Am I ready to return to work? Assisting cancer survivors to determine work readiness.

PURPOSE: A critical initial step in work re-entry involves the determination of work readiness. Cancer survivors have requested increased health care provider involvement in their work readiness decisions. However, there has been no exploration of current practices in determining work readiness, and thus no specific recommendations regarding how to assist survivors in answering the question: Am I ready to return to work? METHODS: To explore return to work following cancer and the workplace supports survivors require, we completed an exploratory qualitative study.
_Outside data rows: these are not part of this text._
theorem witness_QueuePackets_start : run.sound segHead (56 + 2 * sliceOf 4095)
    ∧ (∀ cls ∈ [1, 2], let s := queued run cls 1
      s.takesStart 4095 ∧ s.qFar 4095 = false ∧ s.qClass 4095 ≠ 0 ∧ (segmentBytes (seg true true false)).length ≤ s.qMax 4095
        ∧ (if s.qClass 4095 = 1 then s.qDepth 4095 + pktWords (s.qMax 4095) else s.qDepth 4095 + pktWords (segmentBytes (seg true true false)).length)
          ≤ s.fld F.QM_Q_CFG2_near_words 4095)
    ∧ ((run.queue 4095).opened = none ∧ (run.queue 4095).waiting = [] ∧ run.flag F.QM_Q_CFG0_en 4095 = false)
    ∧ (let s := (queued run 2 1).setQueue 4095 { pkts := [qPkt, qPkt, qPkt, qPkt] }
       (s.queue 4095).opened = none ∧ (s.queue 4095).waiting = [] ∧ s.qDescFree 4095 = 0)
    ∧ (let s := queued run 0 1
       s.takesStart 4095 ∧ s.qClass 4095 = 0 ∧ s.flag F.QM_CT_STAT_committed 4095 = false)
    ∧ (let s := queued run 1 0
       s.takesStart 4095 ∧ s.qClass 4095 = 1 ∧ s.qFar 4095 = false ∧ s.fld F.QM_Q_CFG2_near_words 4095 < s.qDepth 4095 + pktWords (s.qMax 4095)) := by
  unfold State.sound State.takesStart; decide +kernel

theorem witness_QueuePackets_open : ((run.queue 4095).dropping.contains (producerOf segHead) = false ∧ (seg false true false).sop = false)
    ∧ (let s := (queued run 2 1).setQueue 4095 { opened := some openPkt }
       (s.queue 4095).opened = some openPkt ∧ (s.queue 4095).waiting = [] ∧ openPkt.prod = producerOf segHead ∧ openPkt.closing = false
        ∧ openPkt.vc = segHead.vc ∧ (seg false true true).abort = true
        ∧ s.byteLimit 4095 openPkt < openPkt.bytes + (segmentBytes (seg false true false)).length)
    ∧ (sliceOf 3071 ≠ sliceOf 4095 ∧ (run.queue 3071).waiting = []) := by decide +kernel

theorem witness_QueueAdministration :
    run.qStopped 4095 = true
    ∧ ((queued run 2 1).flag F.QM_Q_CFG0_en 4095 = true ∧ (0 : Word) &&& 0x7FFFFFFF ≠ (queued run 2 1).reg R.QM_Q_CFG0 4095 &&& 0x7FFFFFFF)
    ∧ ((queued run 2 1).flag F.QM_CT_STAT_committed 4095 = false
      ∧ ((queued run 2 1).reg R.QM_Q_CFG0 4095) &&& 0x7FFFFFFF = (queued run 2 1).reg R.QM_Q_CFG0 4095 &&& 0x7FFFFFFF)
    ∧ ((queued run 0 1).setFlag F.QM_CT_STAT_committed true 4095).flag F.QM_CT_STAT_committed 4095 = true
    ∧ run.flag F.QM_Q_CFG0_en 4095 = false
    ∧ (run.fld F.QM_FAR_CELLS_cells 3 ≠ 402653184 ∧ 402653184 < 2 ^ 29 ∧ run.farStopped 3 = true
      ∧ ((List.range 4).map fun x => if x = 3 then 402653184 else run.fld F.QM_FAR_CELLS_cells x).sum ≤ 402653184
      ∧ 402653184 < ((List.range 4).map fun x => if x = 3 then 402653185 else run.fld F.QM_FAR_CELLS_cells x).sum)
    ∧ (queued run 2 0 true).farStopped 3 = false := by decide +kernel

/-- Egress port 23 of slice 3 whose first two calendar slots name queue 4095, over the device given. -/
def slotted (s : State) : State := (s.setFld F.QM_Q_CFG0_egress 23 4095).setReg R.QM_PORT_CAL 0x83FF83FF (portInst 3 23)

theorem witness_QueuePortsAndTimers_ports :
    (let s := (slotted (queued run 0 1)).setQueue 4095 { pkts := [qPkt] }
     s.calSlot 3 23 (s.time.ns / s.slotNs 3 23 % 64) = some 4095 ∧ (s.egress 3 23).busy = none ∧ (s.egress 3 23).entitled = []
      ∧ (s.queue 4095).pkts ≠ [] ∧ (s.queue 4095).descStop = false ∧ s.qClass 4095 = 0 ∧ s.classPaused (macOfPort 3 23) 0 = false)
    ∧ (let s := ((slotted (queued (run.setFld (F.MEM_BANK_CFG_owner_class.nth 255) 2 47) 0 1)).setQueue 4095 { pkts := [qPkt] }).setEgress 3 23 { busy := some 4095 }
       (s.egress 3 23).busy = some 4095 ∧ (s.queue 4095).pkts = qPkt :: [] ∧ s.qEgress 4095 < 24 ∧ qPkt.far = false ∧ bit qPkt.meta32 30 = false
        ∧ ((s.packetWords 4095 qPkt).1.all fun w => !w.2) = true)
    ∧ (let o := { openPkt with closing := true }
       let s := run.setQueue 4095 { opened := some o }
       (s.queue 4095).opened = some o ∧ (s.queue 4095).waiting = [] ∧ o.closing = true ∧ s.mee.writes.all (fun w => decide (w.dst ≠ cellKey 4095)) = true)
    ∧ (let s := { run.setQueue 4095 { opened := some openPkt } with time := { run.time with ns := 1023000 } }
       openPkt.closing = false ∧ openPkt.prod.dev ≠ 16 ∧ openPkt.last + max 1 (s.fld F.QM_CTRL_open_timeout_us) * 1000 ≤ s.time.ns) := by
  decide +kernel

theorem witness_QueuePortsAndTimers_streams :
    (let x : SpOpen := { queue := 0, dev := 0, vc := 1, len := 0, meta32 := 0, ack := true, flits := 0, words := List.replicate 64 0 }
     let s := run.setSp 95 { tx := some x }
     (s.spOf 95).tx = some x ∧ s.held (islandOf 95) = false ∧ x.words.length = 64 ∧ x.words ≠ [])
    ∧ (let s := (((queued run 2 1).setFlag F.ETH_MAC_CFG_en true 95).setFlag F.ETH_MAC_STAT_link_up true 95).setFld F.QM_PORT_CFG_dflt_q 4095
        (portInst (95 / 24) (95 % 24))
       let u := s.setFlag F.QM_PORT_CFG_dflt_en true (portInst (95 / 24) (95 % 24))
       let frame : List Byte := List.replicate 60 0
       s.flag F.ETH_MAC_CFG_en 95 = true ∧ s.flag F.ETH_MAC_STAT_link_up 95 = true ∧ (List.replicate 63 (0 : Byte)).length < 64
        ∧ max 63 (s.fld F.ETH_MAC_CFG_max_frame 95) + 1 < (List.replicate 1520 (0 : Byte)).length
        ∧ (64 ≤ (frame ++ leBytes 4 (crc32 frame)).length ∧ s.frameKey 95 frame = [] ∧ s.flag F.QM_PORT_CFG_dflt_en (portInst (95 / 24) (95 % 24)) = false)
        ∧ (u.flag F.QM_PORT_CFG_dflt_en (portInst (95 / 24) (95 % 24)) = true ∧ sliceOf 4095 = 95 / 24
          ∧ u.fld F.QM_PORT_CFG_dflt_q (portInst (95 / 24) (95 % 24)) = 4095 ∧ u.takesStart 4095 ∧ u.qClass 4095 = 2 ∧ u.qFar 4095 = false
          ∧ frame.length ≤ u.qMax 4095 ∧ u.qDepth 4095 + pktWords frame.length ≤ u.fld F.QM_Q_CFG2_near_words 4095
          ∧ leNat ((frame ++ leBytes 4 (crc32 frame)).drop 60) = crc32 frame ∧ leNat (List.replicate 4 (0 : Byte)) ≠ crc32 frame)) := by
  unfold State.takesStart; decide +kernel

/-- The state that a command leaves. -/
def after (c : Instr) (s : State) : State :=
  match exec c s with
  | .next t => t
  | .fault _ => s
  | .refused _ => s

/-- A lookup of a 40-byte key with learning as given. -/
def flowReq (learn : Bool) : FlowReq :=
  { key := 7, keyLen := 40, ret := true, count := true, touch := true, learn := learn, target := 9, countBytes := 64, queue := 4095, eflags := 0,
    opa := 1, opb := 2, user := none, long := false, reservedOp := false }

/-- Its packet, from a slice of the queue manager. -/
def flowHead : NocHead := { headZero with srcNode := 62, dstNode := 59, vc := 1 }

/-- The two candidate buckets of that key. -/
def flowBkt : Nat × Nat := run.flowBuckets (flowReq false).key.toNat 40

/-- A device whose flow store holds that key. -/
def flowKnown : State := run.setFlowEntry (4 * flowBkt.1) (newEntry 7 40 4095 0 0 0 [])

/-- A device whose flow store has an entry, of another key, at each of the places given. -/
def flowFull (l : List Nat) : State := { run with flow := { run.flow with words := l.map fun i => (i * 8 + 2, encodeS (BitVec.ofNat 128 (2 ^ 64))) } }

theorem witness_FlowOperations_sources :
    run.sound flowHead 59 ∧ run.flowSource flowHead = true
    ∧ ((run.issued flowHead.srcNode flowHead.srcPort flowHead.tag 2 3).bind fun t => t.flJoin flowHead.srcNode flowHead.srcPort flowHead.tag).isSome = true
    ∧ run.flowSource { flowHead with srcNode := 1, srcPort := 3 } = false
    ∧ ((run.issued 1 0 0 2 3).bind fun t => t.flJoin 1 0 0).isSome = true
    ∧ run.flowSource { flowHead with srcNode := 1 } = false := by
  unfold State.sound; decide +kernel

theorem witness_FlowOperations_results :
    (∀ x ∈ List.range 5, flowMalformed x (flowReq false) = false ∧ flowMalformed x { flowReq false with keyLen := 41 } = true
      ∧ flowMalformed x { flowReq false with keyLen := 0 } = true)
    ∧ flowMalformed 3 { flowReq false with target := 10 } = true
    ∧ (flowKnown.flowFind flowBkt 7 40 = some (4 * flowBkt.1) ∧ ∀ i ∈ flowReads flowBkt, (flowKnown.flowEntry i).2 = false)
    ∧ (bits (flowKnown.flowEntry (4 * flowBkt.1)).1 (flowTarget 9).1 (flowTarget 9).2 = 0 % 2 ^ ((flowTarget 9).1 + 1 - (flowTarget 9).2)
      ∧ bits (flowKnown.flowEntry (4 * flowBkt.1)).1 (flowTarget 9).1 (flowTarget 9).2 ≠ 1 % 2 ^ ((flowTarget 9).1 + 1 - (flowTarget 9).2))
    ∧ (run.flowFind flowBkt 7 40 = none ∧ run.flowPlace flowBkt = some (4 * flowBkt.1))
    ∧ (let s := flowFull (bucketWays (min flowBkt.1 flowBkt.2) ++ bucketWays (max flowBkt.1 flowBkt.2))
       s.flowPlace flowBkt = some stashBase)
    ∧ (let s := flowFull (bucketWays (min flowBkt.1 flowBkt.2) ++ bucketWays (max flowBkt.1 flowBkt.2) ++ stashSlots)
       s.flowPlace flowBkt = none ∧ s.flowFind flowBkt 7 40 = none ∧ ∀ i ∈ flowReads flowBkt, (s.flowEntry i).2 = false)
    ∧ (let s := { run with flow := { run.flow with words := [(stashBase * 8, 0x80000000000000000000000000000003)] } }
       ((flowReads flowBkt).find? fun i => (s.flowEntry i).2) = some stashBase) := by decide +kernel

theorem witness_FlowMaintenance_responses :
    (let s := { run with noc := { run.noc with reqs := [(reqKey 62 0 255, some ⟨2, 3, 0, true⟩)] } }
     SMap.get none s.noc.reqs (reqKey 62 0 255) ≠ none ∧ lookupPort 62 0 = none)
    ∧ (let s := ({ run with noc := { run.noc with reqs := [(reqKey 45 2 1, some ⟨2, 3, 0, true⟩)] } }).setFlPort 15 { waiting := [(1, none), (2, none)] }
       SMap.get none s.noc.reqs (reqKey 45 2 1) ≠ none ∧ lookupPort 45 2 = some 15 ∧ (s.flPort 15).waiting = (1, none) :: [(2, none)])
    ∧ (let s := ({ run with noc := { run.noc with reqs := [(reqKey 45 2 2, some ⟨2, 3, 0, true⟩)] } }).setFlPort 15 { waiting := [(1, none), (2, none)] }
       SMap.get none s.noc.reqs (reqKey 45 2 2) ≠ none ∧ (s.flPort 15).waiting = (1, none) :: [(2, none)] ∧ 1 ≠ 2) := by decide +kernel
We conducted semi-structured interviews with (i) cancer survivors (n = 16) and (ii) health care/vocational service providers (n = 16). Data were analyzed using thematic analysis. Themes specific to work readiness are discussed. RESULTS: Three key processes were deemed relevant to determining work readiness by health care providers and survivors: (1) assessing functional abilities in relation to job demands; (2) identifying survivor strengths and barriers to return to work; and (3) identifying supports available in the workplace. Challenges to work readiness determinations, were described by survivors and providers, related to: (i) the complexity of cancer, (ii) the accuracy of work readiness determinations, and (iii) the lack of established processes for addressing work goals. CONCLUSIONS: Health care providers need to work collaboratively with survivors to determine if they are physically, cognitively, and emotionally ready to return to work, and with workplaces to determine if they are prepared to provide the necessary supports. Further stakeholder collaboration is also warranted. IMPLICATIONS FOR CANCER SURVIVORS: Supports from health care providers in determining work readiness can ensure survivors do not return to work either "too early" or "too late."